Porcupine Quilling

Porcupine quilling was the art used before glass beads came along. It is one of the lost art but being revived by many first nations.

Quills collected from the porcupine can be used for decorative work on skin, birch, or paper. A healthy porcupine can give up to three thousand quills. Roadkill quills are little less due to damage. The quills can be pulled by using blanket and pushing it to collect quills, make sure  gloves are used. Pliers can be used on roadkill as there would be less to pull out due to damage. The quills from the back and underside, plus the tail have  the long quills.

The quills cannot dye easily if it is punctured.  The quills should be washed in soapy water, takes about five hot washes to get the oily film out, then dry the quills on the newspaper. The quills are then sorted.

The Rit clothing dye  is used to dye the quills. Water mixture brought to a boil, add in the quills then put on newspaper after a rinse.  Years ago when water was used the water went acidic from the berries, and this made the color stay in and  stop the fading.
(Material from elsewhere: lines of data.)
/-- A fill of 200 bytes at 0x1040 with its footprint. -/
def card0 : List Byte := [2, 0, 1, 0, 0, 0, 0, 0] ++ bytesLE 8 200 ++ bytesLE 8 0 ++ bytesLE 8 0x1040 ++ List.replicate 48 0 ++
  (bytesLE 8 0x1040 ++ bytesLE 6 200 ++ [2, 0]) ++ List.replicate 32 0
def job0 (st : JobSt) (order landed : Nat) : Job :=
  { Job.init with used := true, st := st, card := card0, order := order, landed := landed }
def jb (l : Tab Job) : State := { State.reset with
  mem := pgMem, ctxs := [(0, { Ctx.monitor with ptroot := 0x10000 })], dies := [(0, { Die.init with jobs := l })] }
theorem witness_JobsArePosted :
    (let s := { ml (dt 0x2000) [] [] with mem := from_ 0x2000 card0 };
      Runs oH s ∧ IsData s.cur.a ∧ s.cur.trestle = none ∧ s.cur.poison = false ∧ Unheld s (reqSrcOf s.cur) ∧ s.reqs = [] ∧ 0x2000 % 128 = 0 ∧
        (asked s (.engpost oH) (reqSrcOf s.cur)).s = waits s (.engpost oH) (reqSrcOf s.cur) ∧
        valIs (vRead (asked s (.engpost oH) (reqSrcOf s.cur)) 0 0 0x2000 128 128).2 (fun c =>
          decide (cardCollective c = false ∧ cardOk c [] = true ∧ freeInbox (s.die (cardDie c)) = some 0)) = true) ∧
    (let s := jb [(3, job0 .posted 0 0)];
      ((s.die 0).job 3).used = true ∧ ((s.die 0).job 3).st = .posted ∧ ((s.die 0).job 3).order = 0 ∧
        ∀ x ∈ (s.die 0).jobs, x.2.open? = true → x.2.ctx = 0 → 0 < x.2.order → footEdge x.2.card card0 = false) ∧
    (let s := jb [(3, job0 .posted 0 0), (4, job0 .running 1 0)];
      ∃ x ∈ (s.die 0).jobs, x.1 ≠ 3 ∧ x.2.open? = true ∧ x.2.ctx = 0 ∧ 0 < x.2.order ∧ x.2.order < 2 ∧ footEdge x.2.card card0 = true) := by
  refine ⟨⟨⟨⟨(by decide : 0 < 128), rfl⟩, trivial, rfl⟩, rfl, rfl, rfl, fun _ hq => absurd hq (List.not_mem_nil), rfl, by decide, asked_s _ _ _, ?_⟩, ?_, ?_⟩
  · decide +kernel
  · decide +kernel
  · decide +kernel

/-- Member 0 of a ring of two that gathers 64 bytes; its flags lie at 0x3000. -/
def ring0 : List Byte := bytesLE 2 2 ++ bytesLE 2 0 ++ List.replicate 4 0 ++ bytesLE 8 0x3000 ++ List.replicate 48 0
def cardG : List Byte := [0x12, 0, 2, 2, 0, 0, 0, 0] ++ bytesLE 8 64 ++ bytesLE 8 0x1000 ++ bytesLE 8 0x1000 ++ bytesLE 8 0x4000 ++ List.replicate 40 0 ++
  (bytesLE 8 0x1000 ++ bytesLE 6 64 ++ [3, 0]) ++ (bytesLE 8 0x3000 ++ bytesLE 6 64 ++ [3, 0]) ++ List.replicate 16 0
def jIs {α : Type} (x : JRes α) (p : α → Bool) : Bool := match x with | .ok l => p l | _ => false
def gath : Job := { Job.init with used := true, st := .running, card := cardG, ring := ring0, order := 1 }
theorem witness_JobsAndRings :
    (∀ st ∈ [JobSt.posted, .waiting], let s := jb [(3, job0 st 1 0)]
      ((s.die 0).job 3).used = true ∧ ((s.die 0).job 3).st = st ∧ ctxMoves s 0 = true ∧ 0 < ((s.die 0).job 3).order ∧ jobWaits s 0 3 = false ∧
        jobBehind s 0 3 = false ∧ ((s.die 0).job 3).collective = false ∧ (startChecks s 0 card0).findSome? resCode = none) ∧
    (startChecks State.reset 0 (card0.set 57 0x10)).findSome? resCode = some 0x10 ∧
    (∀ n ∈ [0, 64, 200], let s := jb [(3, job0 .running 1 n)]
      ((s.die 0).job 3).used = true ∧ ((s.die 0).job 3).st = .running ∧ ctxMoves s 0 = true ∧ ((s.die 0).job 3).cwPa = 0 ∧ cardReply card0 = 0 ∧
        cardOp card0 = 2 ∧ (n < cardTotal card0 ∨ cardTotal card0 ≤ n) ∧ ((s.die 0).job 3).barPa = 0) ∧
    (let s := jb [(3, job0 .running 1 0)]; (jobAccess (R.start s) 0 3 0x1040 64 true false).1.s = s ∧
      jIs (jobAccess (R.start s) 0 3 0x1040 64 true false).2 (fun p => decide (p = (0x1040, leaf0))) = true ∧ leafT leaf0 = true ∧
      0x1040 + 64 ≤ 2 ^ 52) ∧
    (let s := jb [(3, gath)];
      ((s.die 0).job 3).used = true ∧ ((s.die 0).job 3).st = .running ∧ ctxMoves s 0 = true ∧ ((s.die 0).job 3).collective = true ∧
        gath.step < ringSteps gath ∧ (∀ n ∈ gath.neighbours, s.clk ≤ gath.since + (s.link (portTo s (0 * 32) n)).cto.toNat * 2100) ∧
        (∃ n ∈ gath.neighbours, gath.since + ((jb [(3, gath)]).link (portTo (jb [(3, gath)]) (0 * 32) n)).cto.toNat * 2100 < 2100001) ∧
        ringRecv gath = some ((0, 32), [0], false) ∧ (List.replicate 32 (0 : Byte)).length = 32 ∧ gath.got = false ∧ gath.barPa = 0) ∧
    (let s := jb [(3, gath)];
      let x := ringStore (R.start s) 0 3 (cutRange (cardDst gath.card + 0) 32) (List.replicate 32 7);
      jIs x.2 (fun _ => true) = true ∧ jIs (ringStore x.1 0 3 (([0] : List Nat).flatMap fun k => cutRange (fieldLE gath.ring 8 8 + 4 * k) 4)
        (([0] : List Nat).flatMap fun _ => bytesLE 4 (gath.step + 1))).2 (fun _ => true) = true) := by
  refine ⟨?_, ?_, ?_, ?_, ?_, ?_⟩ <;> decide +kernel

/-- Configuration 0 in some slots, whose descriptor is all zeros; it is bound on core 1 and stands in cluster 0's cache. -/
def cfgZ (slots : Nat) : Machine.Config := ⟨0, 0, List.replicate 64 0, 0x2000, slots, false, [(9, 9)], [], 0, 0, [], [], [], [], [⟨3, 4, 1, [], []⟩]⟩
def bnd (st : BindSt) (slots : Nat) : Binding := ⟨cfgZ slots, st, .idle, []⟩
def entZ (st : CfgSt) : CacheEnt := ⟨cfgZ 2, st, 0, none, 0, 0⟩
def cs (v b : Word) (bs : Tab Core) (cache : List CacheEnt) : State :=
  { ml (dt v) (dt b) [] with
    cores := (0, { Core.init with tlb := [⟨0, 0, 2 ^ 48, 0, leaf0, 0⟩] }) :: bs
    clusters := if cache = [] then [] else [(0, { Cluster.init with cache := cache })] }
def on1 (b : Binding) : Tab Core := [(1, { Core.init with bindings := [b] })]
theorem asks_cs (v b : Word) (bs : Tab Core) (cache : List CacheEnt) : Asks oH (cs v b bs cache) :=
  ⟨⟨⟨(by decide : 0 < 128), rfl⟩, trivial, rfl⟩, rfl, fun _ hq => absurd hq (List.not_mem_nil)⟩
theorem reads_of (s : State) (i : Instr) (va n al : Nat) (u : R s) (l : List Byte)
    (h : vRead (asked s i (reqSrcOf s.cur)) s.cur.core s.cur.ctx va n al = (u, .val l)) : Reads s i va n al u l := fun r hr => by
  have : r = asked s i (reqSrcOf s.cur) := by
    cases r with | mk t ok => cases (hr : t = _); rfl
  rw [this]; exact h
/-- The read of a descriptor at 0x2000, and of the 384 bytes of one. -/
def rdZ (s : State) (i : Instr) : GotR s (List Byte) := vRead (asked s i (reqSrcOf s.cur)) s.cur.core s.cur.ctx 0x2000 128 128
def rdR (s : State) (i : Instr) : GotR s (List Byte) := vRange (asked s i (reqSrcOf s.cur)) s.cur.core s.cur.ctx 128 3 0x2000
theorem witness_ConfigurationInstructions :
    (Asks oH (cs 0x100000000 0 (on1 (bnd .live 2)) []) ∧ tilePos (32 / 32) (32 % 32) = some (8, 8) ∧ 32 < 2 ^ 8 ∧ 2 ^ 31 = 2 ^ 31 ∧ 31 < 32) ∧
    (bindingOf (cs 0 0 [] []) 0 0 0 = none ∧ IsData (dt 0) ∧
      ∀ st ∈ [BindSt.live, .idle, .draining, .drained, .repairing], let s := cs 0x100000000 0 (on1 (bnd st 2)) []
        bindingOf s 1 0 0 = some (bnd st 2) ∧ (∀ w ∈ s.works, w.core = 1 → w.strand = true) ∧ runsUnder s s.cur 1 (bnd st 2) = false ∧
          bindingLive s 1 (bnd st 2).cfg = false ∧ bindingQuiet s 1 (bnd st 2).cfg = true) ∧
    (let s := { cs 0x100000000 1 (on1 (bnd .live 2)) [] with works := [{ unit0 .live with core := 1, strand := false }], cores := [(1, { Core.init with
        bindings := [bnd .live 2], chains := [{ ch0 with cfgid := 0 }] })] };
      bindingLive s 1 (bnd .live 2).cfg = true) ∧
    runsUnder (at_ [] [] []) (at_ [] [] []).cur 0 (bnd .live 1) = true ∧
    (∀ st ∈ [CfgSt.resident, .pinned], let s := cs 0x2000 0 [] [entZ st]
      valIs (rdZ s (.cfgpin oH true)).2 (fun l => decide (cacheFind (rdZ s (.cfgpin oH true)).1.s 0 0 (cfgDesc l).cfgid = some (entZ st) ∧
        (entZ st).cfg.digest = (cfgDesc l).digest ∧ (entZ st).size ≤ 1792)) = true) ∧
    (∀ c ∈ [[], [entZ .resident]], let s := cs 0x2000 0 [] c
      0x2000 % 128 = 0 ∧ s.reqs = [] ∧ valIs (rdR s (.cfgld oH false)).2 (fun l =>
        decide (cacheFind (rdR s (.cfgld oH false)).1.s 0 0 (cfgDesc l).cfgid = c.head? ∧ (cfgDesc l).digest = (cfgZ 2).digest ∧
          ((rdR s (.cfgld oH false)).1.s.cluster 0).cache.length < 32 ∧ (cfgDesc l).count ≤ 1792) &&
        valIs (readConfig (rdR s (.cfgld oH false)).1 0 0 0x2000 l).2 fun _ => true) = true) ∧
    (∀ st ∈ [BindSt.idle, .drained], let s := cs 0x100000000 0x2000 (on1 (bnd st 2)) [entZ .resident]
      bindingOf s 1 0 0 = some (bnd st 2) ∧ runsUnder s s.cur 1 (bnd st 2) = false ∧ bindingQuiet s 1 (bnd st 2).cfg = true ∧
        valIs (rdZ s (.cfgswap oH)).2 (fun l => decide (cacheFind (rdZ s (.cfgswap oH)).1.s (1 / 4) 0 (cfgDesc l).cfgid = some (entZ .resident) ∧
          (entZ .resident).cfg.digest = (cfgDesc l).digest ∧ ((rdZ s (.cfgswap oH)).1.s.core 1).failed = [])) = true ∧
        ∀ x ∈ (s.core 1).bindings, ¬(x.cfg.ctx = 0 ∧ x.cfg.cfgid = 0) → conflicts x.cfg (entZ .resident).cfg = false) := by
  refine ⟨⟨asks_cs _ _ _ _, by decide, by decide, rfl, by decide⟩, ⟨rfl, rfl, ?_⟩, ?_, rfl, ?_, ?_, ?_⟩ <;> decide +kernel

/-- A CFGDRAIN of configuration 0 of core 1 that waits since clk 0 for 100 clk. -/
def drn : Req := { rq (.cfgdrain oH) .ctl .blocked with aux := 1, firing := (at_ (dt 0x100000000) (dt 100) []).cur }
def drS (bs : Tab Core) (clk : Nat) : State := { at_ [] [] [] with reqs := [drn], nextId := 2, cores := bs, clk := clk }
def ldS (e : CacheEnt) (l : List Req) : State := { State.reset with clusters := [(0, { Cluster.init with cache := [e] })], reqs := l }
theorem witness_ConfigurationEvents :
    (∀ e ∈ [entZ .resident, entZ .loading, { entZ .loading with bad := some (2, 0, 0) }], ((ldS e []).cluster 0).cache[0]? = some e ∧
      getReq (ldS e []) e.by_ = none ∧ waitingFor (ldS e []) 0 e.cfg.ctx e.cfg.addr = []) ∧
    (let q := rq (.cfgld oH false) .ctl .blocked;
      getReq (ldS { entZ .loading with by_ := 1 } [q]) 1 = some q ∧ q.instr = .cfgld oH false) ∧
    (Drains (drS [] 0) 1 drn 1 0 ∧ (opTok drn.firing.b).value.toNat = 100 ∧ (drS [] 99).clk < drn.since + 100 ∧ drn.since + 100 ≤ (drS [] 100).clk ∧
      ctxMoves (drS [] 0) 0 = true ∧ otherDrain (drS [] 0) drn = false ∧ bindingOf (drS [] 0) 1 0 0 = none ∧
      bindingOf (drS (on1 (bnd .draining 2)) 0) 1 0 0 = some (bnd .draining 2) ∧
      bindingLive (drS (on1 (bnd .draining 2)) 0) 1 (cfgZ 2) = false ∧ bindingQuiet (drS (on1 (bnd .draining 2)) 0) 1 (cfgZ 2) = true ∧
      bindingQuiet (drS [(1, { Core.init with bindings := [bnd .draining 2], flights := [{ fl .data with tok := { tk .data 5 with tag := ⟨1, 0, 0⟩ } }] })] 0) 1
        (cfgZ 2) = false) ∧
    (let s := { State.reset with cores := [(1, { Core.init with bindings := [bnd .repairing 2], failed := [(3, 4)] })] };
      (s.core 1).failed.contains (5, 5) = false ∧ (∀ b ∈ (s.core 1).bindings, b.st = .repairing) ∧ (s.core 1).bindings ≠ [] ∧
        (s.core 1).failed.contains (3, 4) = true ∧ (s.core 1).bindings = [bnd .repairing 2] ∧ (bnd .repairing 2).prior ≠ .repairing ∧
        ((bnd .repairing 2).cfg.images.any fun i => i.x = 3 ∧ i.y = 4) = true ∧ spareFor (s.core 1) (bnd .repairing 2) 3 4 = some (9, 9) ∧
        (s.core 1).refused = [] ∧ tagsAt ((s.core 1).pe 3 4) 0 = [] ∧ (∀ z ∈ (s.core 1).strands, z.rerun ≠ 1)) := by
  refine ⟨?_, ?_, ⟨⟨rfl, ⟨_, rfl⟩, rfl, by decide, by decide, by decide, by decide⟩, ?_⟩, ?_⟩ <;> decide +kernel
To use Rit dye you mix one package of powder,  Bring this to a boil  and  simmer then take off stove, stir so  quills are coloured evenly. The quills then taken out of water and rinsed in vinegar water to keep colors in. Put on newspaper to dry. Dampen quills before use.

Quills can be folded, wrapped,plaited, and sewn to clothing, bags, knifesheath, baskets, wooden handles, jewellery, birch, and moccasins.